Michael had previously been prescribed Marinol, the synthetic pharmaceutical THC replacement approved by the government, but its soporific effects were too strong and it did not stimulate his appetite in the same way as the herb in its natural form.  In this case the plant was illegal but the product was not.  When I was in college I was hospitalized with a pretty fierce tonsular abscess.  (I say that when I am embarrassed to say “tonsillitis”.)   Sure it hurt, and I was dizzy with fever for a while but there was never any real threat to my life.  I couldn’t eat with a swollen throat and was given IV antibiotics.
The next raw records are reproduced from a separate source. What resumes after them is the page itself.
-- ==== Sys2Proof/Machine/Ops.lean ====
section
/-! DEFINITION. The named operations that every meaning is made of: charges, the charged memory primitives
(20_memory.md R41 to R45), the read of the instruction at PC, and the two ways an `Execute` ends. -/

namespace Sys2Proof.Machine

/-! ### Updates of one piece of state -/

/-- `cyc <- cyc - n` (R10, R27). Outside an `Execute` there is no counter to charge. -/
def Control.charge (n : Nat) : Control → Control
  | .idle => .idle
  | .executing req cyc => .executing req (cyc - n)

/-- Charge n cycles and change nothing else. -/
def State.charge (n : Nat) (s : State) : State := { s with control := s.control.charge n }

/-- `PC <- PC +16 n` (R21, wrapping, 92_eei_decisions.md D4). -/
def State.advance (n : Nat) (s : State) : State := { s with pc := s.pc + BitVec.ofNat 16 n }

/-- `PC <- v`. -/
def State.setPc (v : Word) (s : State) : State := { s with pc := v }

/-- `SP <- v`. -/
def State.setSp (v : Byte) (s : State) : State := { s with sp := v }

/-- `MemWrite(a, 1, v)`: charges nothing (R39). -/
def State.writeMem (a : Word) (v : Byte) (s : State) : State := { s with mem := s.mem.write a v }

/-! ### The charged primitives: the value read, and the state after -/

/-- `FetchByte()` (R41). -/
def fetchByte (s : State) : Byte × State :=
  (s.mem.read s.pc, (s.advance 1).charge 1)

/-- `FetchWord()` (R42): little-endian, the second byte at PC +16 1. -/
def fetchWord (s : State) : Word × State :=
  (joinBytes (s.mem.read (s.pc + 1)) (s.mem.read s.pc), (s.advance 2).charge 2)

/-- `ReadByte(addr)` (R43). -/
def readByte (a : Word) (s : State) : Byte × State :=
  (s.mem.read a, s.charge 1)

/-- `ReadWord(addr)` (R44): two chained `ReadByte`s, low byte first. -/
def readWord (a : Word) (s : State) : Word × State :=
  let lo := readByte a s
  let hi := readByte (a + 1) lo.2
  (joinBytes hi.1 lo.1, hi.2)

/-- `WriteWord(addr, v)` (R45): low byte at addr, high byte at addr +16 1, 2 cycles. -/
def writeWord (a : Word) (v : Word) (s : State) : State :=
  ((s.writeMem a (lowByte v)).writeMem (a + 1) (highByte v)).charge 2

/-! ### Fetching an instruction -/

/-- The state after the loop's opcode fetch (40_execute.md R73). -/
def fetchOpcode (s : State) : State := (fetchByte s).2

/-- The state after the fetches of a format F2 instruction: opcode, one operand byte (R57, R67). The operand
itself is the one that was decoded from the same bytes. -/
def fetchedF2 (s : State) : State := (fetchByte (fetchOpcode s)).2

/-- The state after the fetches of a format F3 instruction: opcode, operand word (R57, R67). -/
def fetchedF3 (s : State) : State := (fetchWord (fetchOpcode s)).2

/-- The instruction at PC: its bytes are at PC, PC +16 1 and PC +16 2 (R57, R66). `none`: the byte at PC is
an unknown opcode. -/
def instrAt (s : State) : Option Instr :=
  decodeBytes s.params.opcodeMap (s.mem.read s.pc) (s.mem.read (s.pc + 1)) (s.mem.read (s.pc + 2))

/-! ### The ends of an `Execute` -/

/-- `Execute(n)` begins (R73): req <- n, cyc <- n. -/
def beginExecute (n : Int) (s : State) : State :=
  { s with control := .executing n n, result := none }

/-- `raise UnknownOpcode(op)` (60_exceptions.md R116 to R121): the call ends with the failure; nothing is
saved, no vector is read, no control is transferred, no count is returned. There is no return from it: the
core stays Ready and a later `Execute` goes on from PC (R85, R122). -/
def raiseUnknownOpcode (op : Byte) (s : State) : State :=
  { s with control := .idle, result := some (.fail (.unknownOpcode op)) }

/-- The pass of the loop that meets an unknown opcode: the opcode is fetched, then the failure is raised
(R117). -/
def failAtPc (s : State) : State :=
  let r := fetchByte s
  raiseUnknownOpcode r.1 r.2

/-- `return Ok(req - cyc)` (R73, R76). -/
def finishExecute (req cyc : Int) (s : State) : State :=
  { s with control := .idle, result := some (.ok (req - cyc)) }

/-! ### Placing an instruction where the next step fetches it -/

/-- The bytes stored from an address on, addresses wrapping. -/
def State.writeBytes (a : Word) (bs : List Byte) (s : State) : State :=
  match bs with
  | [] => s
  | b :: rest => State.writeBytes (a + 1) rest (s.writeMem a b)

/-- A control state in which the next pass of the loop fetches an instruction: the one at hand if its
counter is positive, else that of a fresh `Execute(1)`, which runs exactly one instruction
(60_exceptions.md R129). -/
def Control.readyToFetch : Control → Control
  | .idle => .executing 1 1
  | .executing req cyc => if 0 < cyc then .executing req cyc else .executing 1 1

/-- The state with an opcode-table word stored at PC and an `Execute` under way. -/
def placeTableWord (s : State) (nbits w : Nat) : State :=
  { s.writeBytes s.pc (tableBytes nbits w) with
    status := .ready, control := s.control.readyToFetch }

end Sys2Proof.Machine
end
I was also given Demerol, every four hours, at my request.  The antibiotics took care of the abscess, the swelling and therefore most of the pain.  Still I had on demand access to one of the most powerful narcotics available for pain - a drug unlike marijuana which is dangerous and has tremendous potential for abuse and physical dependency. 

 

Lots of prescription drugs are similarly dangerous and together account for almost one hundred thousand deaths a year in the hospital. There are to date zero deaths caused by marijuana on record, and don’t wait around for that statistic to move very much any time soon.  Oxycontin, the bull in the china shop of prescription painkillers, quickly took the lead in a deadly epidemic of addiction and abuse in this country.  It is still produced, still legal for prescription, and still dangerous. And what of my Demerol “lost weekend”?  I wonder ultimately how much that cost.

 

Towards the end of Michael’s life my mother realized the positive effects that marijuana had on his quality of life.  She could see it just as I had, everyday in the house where she lived, her son, across the kitchen table. And you know what they say, a mother just knows.  It wasn’t long before she was driving him to meet a friend of mine who could get marijuana for Michael.  For the record lets just say that between hippie and square my mom is definitely more of the latter, more at home in the minivan, at Key Food, at a Wednesday Matinee with her theatre group, or in church where she attends Mass every morning.  Drug runs just aren’t her style.  In this case however she was that well-needed cold-eyed pragmatist, and that brave, big-hearted activist, taking things into her own hands and moving the country, one son at a time towards a more compassionate marijuana policy.

 

Just a note:  My brother Vincent did not use marijuana during his illness.  He exercised that choice in his treatment, as my brother Michael exercised his, albeit illegitimately.  Should my mom go to jail for supporting him?